Validation of actigraphy to assess circadian organization and sleep quality in patients with advanced lung cancer.

BACKGROUND: Many cancer patients report poor sleep quality, despite having adequate time and opportunity for sleep. Satisfying sleep is dependent on a healthy circadian time structure and the circadian patterns among cancer patients are quite abnormal.

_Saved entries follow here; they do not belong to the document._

/-- The packet is to be sent once more, or its attempts are used up (R343). -/
def Lanorun.resend (s : Lanorun) (x : Resend) : Lanorun :=
  let m := s.get F.MOD_NI_CTRL_RESEND_MAX
  if (if m = 0 then 8 else m) ≤ x.attempt then s.giveUp x
  else
    let y := { x with attempt := x.attempt + 1 }
    s.setNi fun n' => { n' with records := s.ni.records.map (fun r => if r.tag = x.tag then y else r),
                                again := s.ni.again.filter (· ≠ x.tag) ++ [x.tag] }

/-- NACK (R343). -/
def Lanorun.applyNack (s : Lanorun) (k : Packet) : Lanorun :=
  let tag := k.f 0x10 4
  match s.ni.records.find? (·.tag = tag) with
  | none => s
  | some x =>
    match k.f 0x14 1 with
    | 1 => s.resend x
    | 4 => s
    | _ => ((s.event F.MOD_NI_EVENT_E2E_REFUSED).fault 0x0A0C .module 0).giveUp x

/-- A re-send timer expires; HOLD stops those of TC1 and TC2 (R343, R348). -/
def Lanorun.resendTimeout (s : Lanorun) (tag : Nat) : Lanorun :=
  match s.ni.records.find? (·.tag = tag) with
  | none => s
  | some x => if s.held (fieldAt x.hdr 1 1 % 4) then s else s.resend x

/-- READ_REQ (R330, R342, R344, R346). -/
def Lanorun.applyReadReq (s : Lanorun) (k : Packet) : Lanorun :=
  s.filtered k fun s =>
    if 256 ≤ s.ni.reads.length then s.sendNack k 4
    else if 2 ^ 20 < k.f 0x18 8 ∨ k.f 0x18 8 % 32 ≠ 0 then s.sendNack k 2
    else
      let r : ReadReq := { dst := k.src, pkey := k.pkey, src := k.f 0x10 8, bytes := k.f 0x18 8, target := k.f 0x20 8,
                           rtally := k.f 0x28 1 % 16 }
      (((s.setNi fun n' => { n' with reads := s.ni.reads ++ [r] })).filterAdd k).sendAck k

/-- The read engine's oldest request is answered in READ_DATA packets of 2,048 bytes; what it reads under a tenancy's key is an
access of that tenancy (R225, R346). A source vault that is not READY gives no answer (R217). -/
def Lanorun.readReply (s : Lanorun) : Lanorun :=
  match s.ni.reads with
  | [] => s
  | r :: rest =>
    let s := s.setNi fun n' => { n' with reads := rest }
    let key := s.keyTen r.pkey
    let all := match key with
      | some (im, t) => im.vaultMask t
      | none => 0xFF
    let il := r.src.testBit 63
    let a := r.src % 2 ^ 39
    let parts (j n : Nat) : List (Nat × Nat) := readPieces all il (n / 8192 + 2) (a + 2048 * j) n
    if (parts 0 r.bytes).any fun p => !s.vaultReady (vaultOf p.1) then s
    else
      let n := ceilDiv r.bytes 2048
      forN (fun j s =>
        let k := min 2048 (r.bytes - 2048 * j)
        let (tag, s) := s.newTag
        let s := ((parts j k).flatMap fun p => s.poisoned p.1 p.2).foldl (fun s g => s.memUe g (key.map (·.2))) s
        s.niQueue (mkHdr 2 1 r.pkey r.dst s.ownId tag 3 (ceilDiv k 64) 0
          (dataBody (targetAt r.target (2048 * j)) 0 r.rtally (j + 1 == n) k)) (a + 2048 * j) k .reader (if il then all else 0)) 0 n s

/-- FAULT_NOTICE: a RUNNING tenancy stops at its next Bell; a FAULTED one may restart earlier; too late or another step halts
(R96 to R98). -/
def Lanorun.faultNotice (s : Lanorun) (t step ff : Nat) : Lanorun :=
  let x := s.ten t
  let st := s.tenState t
  let retry := (s.activeImage.getD {}).retryFrames
  let late := ff + retry < s.frame + 3
  if st = tenRunning then
    if step ≠ x.step ∨ late then s.setTen t { x with halt := some 0x0303 }
    else s.setTen t { x with notice := some (min ff (x.notice.getD ff)) }
  else if st = tenFaulted then
    if step ≠ x.step then s.setTen t { x with halt := some 0x0303 }
    else if x.ff ≤ ff then s
    else if late then s.setTen t { x with halt := some 0x0303 }
    else (s.setTen t { x with ff := ff, fr := ff + retry }).put F.PLN_TEN_STAT_RESTART_FRAME ((ff + retry) % 2 ^ 32) 0 t
  else s

/-- Notices are acknowledged and consumed by the plan loader (R346). -/
def Lanorun.applyNotice (s : Lanorun) (k : Packet) (halt : Bool) : Lanorun :=
  let s := s.sendAck k
  match s.activeImage with
  | none => s
  | some im =>
    match (List.range im.tenancyCount).find? fun t => im.pkey t == k.pkey with
    | none => s
    | some t =>
      if halt then
        let x := s.ten t
        if s.tenState t ≠ tenHalted ∧ x.halt = none then
          s.setTen t { x with halt := some (k.f 0x18 2), haltQuiet := true } else s
      else s.faultNotice t (k.f 0x10 8) (k.f 0x18 8)

/-- MSG into CR0 or CR1; while vault 0 is not READY it is discarded (R217, R245, R342, R344). -/
def Lanorun.applyMsg (s : Lanorun) (k : Packet) : Lanorun :=
  s.filtered k fun s =>
    if s.vaultReady 0 = false then s
    else match s.cringWrite (if k.tc = 2 then 1 else 0) k.hdr with
    | (true, s) => (s.filterAdd k).sendAck k
    | (false, s) => if k.tc = 2 then s.inboxAdd k else s

def Lanorun.filterExpire (s : Lanorun) (src tag : Nat) : Lanorun :=
  s.setNi fun n' => { n' with filter := s.ni.filter.filter fun p => p != (src, tag) }

/-- A steward's send (R331, R346). The rank of a key's tenancy is a rank of its table; with key 0 it is an entry of the whole
table. -/
def Lanorun.niSend (s : Lanorun) (key a : Nat) : Lanorun :=
  let d := descOf (s.dram (a / 32 * 32) 32)
  let act := s.activeImage.getD {}
  let ten := (List.range act.tenancyCount).find? fun t => act.pkey t == key
  let dst : Option Nat :=
    if key = 0 then
      let e := s.entry16 R.MOD_RANK 0 (d.rank % 16384)
      if e.testBit 15 then some (e % 2 ^ 14) else none
    else match ten with
      | some t => s.rankOf t d.rank
      | none => none
  if d.kind ≠ 4 ∨ d.remoteBad ∨ (key ≠ 0 ∧ ten = none) then s
  else match dst with
    | none => s
    | some m =>
      let fl := if d.flags % 2 = 1 then 2 else 0
      if d.tc = 1 ∧ (d.tkind = 1 ∨ d.tkind = 2) then
        s.sendData 1 key m (if d.tkind = 2 then 2 else 1) d.dst d.tslot fl 0 d.src d.bytes .steward
      else if d.tc = 2 ∧ d.tkind = 1 then s.sendData 2 0 m 4 d.dst 0 0 0 d.src d.bytes .steward
      else if (d.tc = 2 ∨ d.tc = 3) ∧ d.tkind = 3 then
        s.sendCtlPkt d.tc (if d.tc = 2 then 0 else key) m 0x15 (s.dram d.src 32) .steward
      else s

def Lanorun.holdWrite (s : Lanorun) (on : Bool) : Lanorun := s.put F.MOD_NI_CTRL_HOLD (if on then 1 else 0)

end Sys2Proof.Machine
end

Wrist actigraphy has been validated with concurrent polysomnography as a reliable tool to objectively measure many standard sleep parameters, as well as daily activity. Actigraphic and subjective sleep data are in agreement when determining activity-sleep patterns and sleep quality/quantity, each of which are severely affected in cancer patients. We investigated the relationship between actigraphic measurement of circadian organization and self-reported subjective sleep quality among patients with advanced lung cancer. METHODS: This cross-sectional and case control study was conducted in 84 patients with advanced non-small cell lung cancer in a hospital setting for the patients at Midwestern Regional Medical Center (MRMC), Zion, IL, USA and home setting for the patients at WJB Dorn Veterans Affairs Medical Center (VAMC), Columbia, SC, USA. Prior to chemotherapy treatment, each patient's sleep-activity cycle was measured by actigraphy over a 4-7 day period and sleep quality was assessed using the Pittsburgh Sleep Quality Index (PSQI) questionnaire. RESULTS: The mean age of our patients was 62 years. 65 patients were males while 19 were females. 31 patients had failed prior treatment while 52 were newly diagnosed. Actigraphy and PSQI scores showed significantly disturbed daily sleep-activity cycles and poorer sleep quality in lung cancer patients compared to healthy controls. Nearly all actigraphic parameters strongly correlated with PSQI self-reported sleep quality of inpatients and outpatients. CONCLUSIONS: The correlation of daily activity/sleep time with PSQI-documented sleep indicates that actigraphy can be used as an objective tool and/or to complement subjective assessments of sleep quality in patients with advanced lung cancer. These results suggest that improvements to circadian function may also improve sleep quality.